MATERIAL FOR THE TASK Start Marker

@[simp] theorem State.setIoc_cur (s : State) (k : Nat) (x : Ioc) : (s.setIoc k x).cur = s.cur := rfl
@[simp] theorem State.setIoc_iss (s : State) (k : Nat) (x : Ioc) : (s.setIoc k x).iss = s.iss := rfl
@[simp] theorem State.setIoc_turn (s : State) (k : Nat) (x : Ioc) : (s.setIoc k x).turn = s.turn := rfl
@[simp] theorem State.setIoc_inbox (s : State) (k : Nat) (x : Ioc) : (s.setIoc k x).inbox = s.inbox := rfl
@[simp] theorem State.setIoc_ctxs (s : State) (k : Nat) (x : Ioc) : (s.setIoc k x).ctxs = s.ctxs := rfl
@[simp] theorem State.setIoc_cores (s : State) (k : Nat) (x : Ioc) : (s.setIoc k x).cores = s.cores := rfl
@[simp] theorem State.setIoc_clusters (s : State) (k : Nat) (x : Ioc) : (s.setIoc k x).clusters = s.clusters := rfl
@[simp] theorem State.setIoc_spcs (s : State) (k : Nat) (x : Ioc) : (s.setIoc k x).spcs = s.spcs := rfl
@[simp] theorem State.setIoc_lkms (s : State) (k : Nat) (x : Ioc) : (s.setIoc k x).lkms = s.lkms := rfl
@[simp] theorem State.setIoc_iocs (s : State) (k : Nat) (x : Ioc) : (s.setIoc k x).iocs = s.iocs.set k x := rfl
@[simp] theorem State.setIoc_slots (s : State) (k : Nat) (x : Ioc) : (s.setIoc k x).slots = s.slots := rfl
@[simp] theorem State.setIoc_kernels (s : State) (k : Nat) (x : Ioc) : (s.setIoc k x).kernels = s.kernels := rfl
@[simp] theorem State.setIoc_cmds (s : State) (k : Nat) (x : Ioc) : (s.setIoc k x).cmds = s.cmds := rfl
@[simp] theorem State.setIoc_subs (s : State) (k : Nat) (x : Ioc) : (s.setIoc k x).subs = s.subs := rfl
@[simp] theorem State.setIoc_nextId (s : State) (k : Nat) (x : Ioc) : (s.setIoc k x).nextId = s.nextId := rfl
@[simp] theorem State.setIoc_spill (s : State) (k : Nat) (x : Ioc) : (s.setIoc k x).spill = s.spill := rfl
@[simp] theorem State.setIoc_units (s : State) (k : Nat) (x : Ioc) : (s.setIoc k x).units = s.units := rfl
@[simp] theorem State.setIoc_msc (s : State) (k : Nat) (x : Ioc) : (s.setIoc k x).msc = s.msc := rfl
@[simp] theorem State.setIoc_links (s : State) (k : Nat) (x : Ioc) : (s.setIoc k x).links = s.links := rfl
@[simp] theorem State.setIoc_saved (s : State) (k : Nat) (x : Ioc) : (s.setIoc k x).saved = s.saved := rfl
@[simp] theorem State.setIoc_savedCores (s : State) (k : Nat) (x : Ioc) : (s.setIoc k x).savedCores = s.savedCores := rfl
@[simp] theorem State.setIoc_devTlb (s : State) (k : Nat) (x : Ioc) : (s.setIoc k x).devTlb = s.devTlb := rfl
@[simp] theorem State.setIoc_flits (s : State) (k : Nat) (x : Ioc) : (s.setIoc k x).flits = s.flits := rfl
@[simp] theorem State.setIoc_collSeq (s : State) (k : Nat) (x : Ioc) : (s.setIoc k x).collSeq = s.collSeq := rfl
@[simp] theorem State.setIoc_mem (s : State) (k : Nat) (x : Ioc) : (s.setIoc k x).mem = s.mem := rfl
@[simp] theorem State.setIoc_poison (s : State) (k : Nat) (x : Ioc) : (s.setIoc k x).poison = s.poison := rfl
@[simp] theorem State.setIoc_now (s : State) (k : Nat) (x : Ioc) : (s.setIoc k x).now = s.now := rfl
@[simp] theorem State.setIoc_cycles (s : State) (k : Nat) (x : Ioc) : (s.setIoc k x).cycles = s.cycles := rfl
@[simp] theorem State.setIoc_ticks (s : State) (k : Nat) (x : Ioc) : (s.setIoc k x).ticks = s.ticks := rfl
@[simp] theorem State.setIoc_upsets (s : State) (k : Nat) (x : Ioc) : (s.setIoc k x).upsets = s.upsets := rfl

@[simp] theorem State.setSlot_cur (s : State) (k : Nat) (x : QSlot) : (s.setSlot k x).cur = s.cur := rfl
@[simp] theorem State.setSlot_iss (s : State) (k : Nat) (x : QSlot) : (s.setSlot k x).iss = s.iss := rfl
@[simp] theorem State.setSlot_turn (s : State) (k : Nat) (x : QSlot) : (s.setSlot k x).turn = s.turn := rfl
@[simp] theorem State.setSlot_inbox (s : State) (k : Nat) (x : QSlot) : (s.setSlot k x).inbox = s.inbox := rfl
@[simp] theorem State.setSlot_ctxs (s : State) (k : Nat) (x : QSlot) : (s.setSlot k x).ctxs = s.ctxs := rfl
@[simp] theorem State.setSlot_cores (s : State) (k : Nat) (x : QSlot) : (s.setSlot k x).cores = s.cores := rfl
@[simp] theorem State.setSlot_clusters (s : State) (k : Nat) (x : QSlot) : (s.setSlot k x).clusters = s.clusters := rfl
@[simp] theorem State.setSlot_spcs (s : State) (k : Nat) (x : QSlot) : (s.setSlot k x).spcs = s.spcs := rfl
@[simp] theorem State.setSlot_lkms (s : State) (k : Nat) (x : QSlot) : (s.setSlot k x).lkms = s.lkms := rfl
@[simp] theorem State.setSlot_iocs (s : State) (k : Nat) (x : QSlot) : (s.setSlot k x).iocs = s.iocs := rfl
@[simp] theorem State.setSlot_slots (s : State) (k : Nat) (x : QSlot) : (s.setSlot k x).slots = s.slots.set k x := rfl
@[simp] theorem State.setSlot_kernels (s : State) (k : Nat) (x : QSlot) : (s.setSlot k x).kernels = s.kernels := rfl
@[simp] theorem State.setSlot_cmds (s : State) (k : Nat) (x : QSlot) : (s.setSlot k x).cmds = s.cmds := rfl
@[simp] theorem State.setSlot_subs (s : State) (k : Nat) (x : QSlot) : (s.setSlot k x).subs = s.subs := rfl
@[simp] theorem State.setSlot_nextId (s : State) (k : Nat) (x : QSlot) : (s.setSlot k x).nextId = s.nextId := rfl
@[simp] theorem State.setSlot_spill (s : State) (k : Nat) (x : QSlot) : (s.setSlot k x).spill = s.spill := rfl
@[simp] theorem State.setSlot_units (s : State) (k : Nat) (x : QSlot) : (s.setSlot k x).units = s.units := rfl
@[simp] theorem State.setSlot_msc (s : State) (k : Nat) (x : QSlot) : (s.setSlot k x).msc = s.msc := rfl
@[simp] theorem State.setSlot_links (s : State) (k : Nat) (x : QSlot) : (s.setSlot k x).links = s.links := rfl
@[simp] theorem State.setSlot_saved (s : State) (k : Nat) (x : QSlot) : (s.setSlot k x).saved = s.saved := rfl
@[simp] theorem State.setSlot_savedCores (s : State) (k : Nat) (x : QSlot) : (s.setSlot k x).savedCores = s.savedCores := rfl
@[simp] theorem State.setSlot_devTlb (s : State) (k : Nat) (x : QSlot) : (s.setSlot k x).devTlb = s.devTlb := rfl
@[simp] theorem State.setSlot_flits (s : State) (k : Nat) (x : QSlot) : (s.setSlot k x).flits = s.flits := rfl
@[simp] theorem State.setSlot_collSeq (s : State) (k : Nat) (x : QSlot) : (s.setSlot k x).collSeq = s.collSeq := rfl
@[simp] theorem State.setSlot_mem (s : State) (k : Nat) (x : QSlot) : (s.setSlot k x).mem = s.mem := rfl
@[simp] theorem State.setSlot_poison (s : State) (k : Nat) (x : QSlot) : (s.setSlot k x).poison = s.poison := rfl
@[simp] theorem State.setSlot_now (s : State) (k : Nat) (x : QSlot) : (s.setSlot k x).now = s.now := rfl
@[simp] theorem State.setSlot_cycles (s : State) (k : Nat) (x : QSlot) : (s.setSlot k x).cycles = s.cycles := rfl
@[simp] theorem State.setSlot_ticks (s : State) (k : Nat) (x : QSlot) : (s.setSlot k x).ticks = s.ticks := rfl
@[simp] theorem State.setSlot_upsets (s : State) (k : Nat) (x : QSlot) : (s.setSlot k x).upsets = s.upsets := rfl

MATERIAL FOR THE TASK End Marker

> PROBLEM DESCRIPTION
Starting at the line above that contains "(s.setIoc k x).turn = s.turn := rfl", write out each line exactly until the line that contains "s.slots := rfl" has been written, and stop there.

> WORKED SOLUTION
@[simp] theorem State.setIoc_turn (s : State) (k : Nat) (x : Ioc) : (s.setIoc k x).turn = s.turn := rfl
@[simp] theorem State.setIoc_inbox (s : State) (k : Nat) (x : Ioc) : (s.setIoc k x).inbox = s.inbox := rfl
@[simp] theorem State.setIoc_ctxs (s : State) (k : Nat) (x : Ioc) : (s.setIoc k x).ctxs = s.ctxs := rfl
@[simp] theorem State.setIoc_cores (s : State) (k : Nat) (x : Ioc) : (s.setIoc k x).cores = s.cores := rfl
@[simp] theorem State.setIoc_clusters (s : State) (k : Nat) (x : Ioc) : (s.setIoc k x).clusters = s.clusters := rfl
@[simp] theorem State.setIoc_spcs (s : State) (k : Nat) (x : Ioc) : (s.setIoc k x).spcs = s.spcs := rfl
@[simp] theorem State.setIoc_lkms (s : State) (k : Nat) (x : Ioc) : (s.setIoc k x).lkms = s.lkms := rfl
@[simp] theorem State.setIoc_iocs (s : State) (k : Nat) (x : Ioc) : (s.setIoc k x).iocs = s.iocs.set k x := rfl
@[simp] theorem State.setIoc_slots (s : State) (k : Nat) (x : Ioc) : (s.setIoc k x).slots = s.slots := rfl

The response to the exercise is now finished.